═══ TASK INPUTS
-- ==== Sys2Proof/Safety.lean ====
section
/-! DEFINITION. What counts as a safe state, and the terms in which the statements say what an
instruction changes and what it leaves. -/

namespace Sys2Proof.Machine

/-! ## Safe states -/

/-- The pc is aligned: bits 1:0 are 00 in ARM state, bit 0 is 0 in Thumb state (10_state.md R30). -/
def State.aligned (s : State) : Bool :=
  if s.cpsr.t then !s.cur.getLsbD 0 else s.cur.extractLsb' 0 2 == 0#2

/-- The mode is one of the seven (R44), the pc is aligned (R30), memory is in its canonical form, and no
instruction is half executed: no store of the instruction in execution is on record. -/
def State.inv (s : State) : Bool :=
  (modeOfBits s.cpsr.m).isSome && s.aligned && s.mem.wf && s.currentStores.isEmpty

/-! ## What is left as it was -/

/-- Every byte of memory reads as before. -/
def bytesKept (s t : State) : Prop := ∀ a, t.readByte a = s.readByte a

/-- Every byte outside the `size` bytes from `first` reads as before. -/
def bytesKeptOutside (first size : Nat) (s t : State) : Prop :=
  ∀ a, a < first ∨ first + size ≤ a → t.readByte a = s.readByte a

/-- Every general register but those at the places `ks` holds what it held. -/
def regsKeptBut (ks : List (Fin 30)) (s t : State) : Prop :=
  ∀ k : Fin 30, k ∉ ks → t.regs[k] = s.regs[k]

/-- Every SPSR holds what it held. -/
def spsrsKept (s t : State) : Prop :=
  t.spsrFiq = s.spsrFiq ∧ t.spsrIrq = s.spsrIrq ∧ t.spsrSvc = s.spsrSvc ∧ t.spsrAbt = s.spsrAbt ∧
    t.spsrUnd = s.spsrUnd

/-- The platform, the inputs to come and what the coprocessors were sent are as they were. -/
def outsideKept (s t : State) : Prop :=
  t.plat = s.plat ∧ t.lines = s.lines ∧ t.replies = s.replies ∧ t.sent = s.sent

/-- The CPSR is as it was but for N, Z, C, V. -/
def controlKept (s t : State) : Prop :=
  t.cpsr.reserved = s.cpsr.reserved ∧ t.cpsr.i = s.cpsr.i ∧ t.cpsr.f = s.cpsr.f ∧ t.cpsr.t = s.cpsr.t ∧
    t.cpsr.m = s.cpsr.m

/-- On at the next instruction in sequence (10_state.md R32, R34): the stores on record are one instruction
older (20_memory.md R81). What the instruction itself stored is said apart. -/
def followsOn (s t : State) : Prop :=
  t.cur = s.cur + (if s.cpsr.t then 2 else 4) ∧
  t.pastTop = decide (2 ^ 32 ≤ s.cur.toNat + (if s.cpsr.t then 2 else 4)) ∧
  t.olderStores = s.recentStores ∧ t.currentStores = []

/-- On in sequence after an instruction that is no User-bank transfer (45 R244). -/
def followsOnPlain (s t : State) : Prop := followsOn s t ∧ t.afterUserBank = false

/-- No store has been put on record. -/
def nothingStored (s t : State) : Prop := t.recentStores = s.currentStores

/-- On in sequence after an instruction that is no User-bank transfer and stores nothing. -/
def inSequence (s t : State) : Prop := followsOnPlain s t ∧ nothingStored s t

/-- The pc has been written: nothing counts as prefetched, no store is on record, and the top of the address
space is not run past (20_memory.md R81, 10_state.md R34). -/
def refetched (t : State) : Prop :=
  t.recentStores = [] ∧ t.olderStores = [] ∧ t.currentStores = [] ∧ t.pastTop = false

/-- On at `a` after a write of the pc by an instruction that is no User-bank transfer. -/
def wentTo (a : Word) (t : State) : Prop := t.cur = a ∧ refetched t ∧ t.afterUserBank = false

/-- What the `size` bytes from `first` hold, as a record of stores keeps it (20_memory.md R81). -/
def oldBytes (s : State) (first size : Nat) : List Host.Cell :=
  (List.range size).map fun k => (first + k, s.readByte (first + k))

/-- Nothing but general registers, N, Z, C, V, memory and the pc differs. -/
def restKept (s t : State) : Prop := controlKept s t ∧ spsrsKept s t ∧ outsideKept s t

/-! ## The step (60 R372) -/

/-- Nothing comes before the instruction at `cur`: no input line that counts, a legal mode, no run past the
top of the address space, and a granted fetch. -/
def undisturbed (s : State) : Prop :=
  s.linesNow.reset = false ∧ (s.linesNow.fiq = true → s.cpsr.f = true) ∧
  (s.linesNow.irq = true → s.cpsr.i = true) ∧ modeOfBits s.cpsr.m ≠ none ∧ s.pastTop = false ∧
  s.access .fetch s.privilege s.cur s.size = .granted

/-- The word or halfword at `cur`, if memory were `m`. -/
def codeIn (m : Memory) (s : State) : Code :=
  let u : State := { s with mem := m }
  if s.cpsr.t then .thumb (u.readHalf s.cur) else .arm (u.readWord s.cur)

/-- The state the instruction at `cur` starts from: the lines of this step are past. -/
def startOf (s : State) : State := { s with lines := s.lines.tail }

/-- Right after LDM (2) or STM (2), in mode `m`: an instruction that writes r14 of mode `m` is refused
(45 R244, 70 R413; log 16). -/
def ownBank (m : Mode) (s : State) : Prop := s.afterUserBank = true ∧ s.mode = m

/-! ## Exceptions (60 R358, R360) -/

/-- `t` is `s` after the entry of an exception into mode `m`, whose M[4:0] are `bits`, at `vector`, with
return value `ret`: r14 and SPSR of the new mode written, M, T, I and, if `masksFiq`, F, no store left on
record, and nothing else. -/
def entered (m : Mode) (bits : BitVec 5) (vector : Word) (masksFiq : Bool) (ret : Word) (s t : State) : Prop :=
  t.cur = vector ∧ refetched t ∧
  t.cpsr = { s.cpsr with m := bits, t := false, i := true, f := s.cpsr.f || masksFiq } ∧
  t.spsrOf m = some s.cpsr ∧ (∀ n, n ≠ m → t.spsrOf n = s.spsrOf n) ∧
  t.regs[regIndex m 14] = ret ∧ regsKeptBut [regIndex m 14] s t ∧ bytesKept s t ∧ outsideKept s t

/-- `t` is `s` after the entry of a Data Abort by the instruction at `s.cur` (60 R367). -/
def dataAborted (s t : State) : Prop := entered .abt 0b10111 0x10 false (s.cur + 8) s t

/-! ## The data-processing rules in closed form (41 R146 to R165) -/

/-- The result of a data-processing operation. -/
def specResult (op : AluOp) (a b : Word) (c : Bool) : Word :=
  match op with
  | .and => a &&& b
  | .eor => a ^^^ b
  | .sub => a - b
  | .rsb => b - a
  | .add => a + b
  | .adc => a + b + (if c then 1 else 0)
  | .sbc => a - b - (if c then 0 else 1)
  | .rsc => b - a - (if c then 0 else 1)
  | .tst => a &&& b
  | .teq => a ^^^ b
  | .cmp => a - b
  | .cmn => a + b
  | .orr => a ||| b
  | .mov => b
  | .bic => a &&& ~~~b
  | .mvn => ~~~b

/-- C after it: a sum that reaches 2^32, no borrow of a difference, the shifter carry-out of a logical
operation, or the old C where that is "unchanged". -/
def specCarry (op : AluOp) (a b : Word) (c : Bool) (sco : Option Bool) : Bool :=
  match op with
  | .sub => decide (b.toNat ≤ a.toNat)
  | .cmp => decide (b.toNat ≤ a.toNat)
  | .rsb => decide (a.toNat ≤ b.toNat)
  | .add => decide (2 ^ 32 ≤ a.toNat + b.toNat)
  | .cmn => decide (2 ^ 32 ≤ a.toNat + b.toNat)
  | .adc => decide (2 ^ 32 ≤ a.toNat + b.toNat + c.toNat)
  | .sbc => decide (b.toNat + (!c).toNat ≤ a.toNat)
  | .rsc => decide (a.toNat + (!c).toNat ≤ b.toNat)
  | .and => sco.getD c
  | .eor => sco.getD c
  | .tst => sco.getD c
  | .teq => sco.getD c
  | .orr => sco.getD c
  | .mov => sco.getD c
  | .bic => sco.getD c
  | .mvn => sco.getD c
══════
- [EXERCISE REQUIREMENTS]: The required output is the entries from their opening line through the line holding "a → t.readByte a = s.readByte a", repeated exactly, with both end lines kept.

- [ANSWER SECTION]:
-- ==== Sys2Proof/Safety.lean ====
section
/-! DEFINITION. What counts as a safe state, and the terms in which the statements say what an
instruction changes and what it leaves. -/

namespace Sys2Proof.Machine

/-! ## Safe states -/

/-- The pc is aligned: bits 1:0 are 00 in ARM state, bit 0 is 0 in Thumb state (10_state.md R30). -/
def State.aligned (s : State) : Bool :=
  if s.cpsr.t then !s.cur.getLsbD 0 else s.cur.extractLsb' 0 2 == 0#2

/-- The mode is one of the seven (R44), the pc is aligned (R30), memory is in its canonical form, and no
instruction is half executed: no store of the instruction in execution is on record. -/
def State.inv (s : State) : Bool :=
  (modeOfBits s.cpsr.m).isSome && s.aligned && s.mem.wf && s.currentStores.isEmpty

/-! ## What is left as it was -/

/-- Every byte of memory reads as before. -/
def bytesKept (s t : State) : Prop := ∀ a, t.readByte a = s.readByte a

/-- Every byte outside the `size` bytes from `first` reads as before. -/
def bytesKeptOutside (first size : Nat) (s t : State) : Prop :=
  ∀ a, a < first ∨ first + size ≤ a → t.readByte a = s.readByte a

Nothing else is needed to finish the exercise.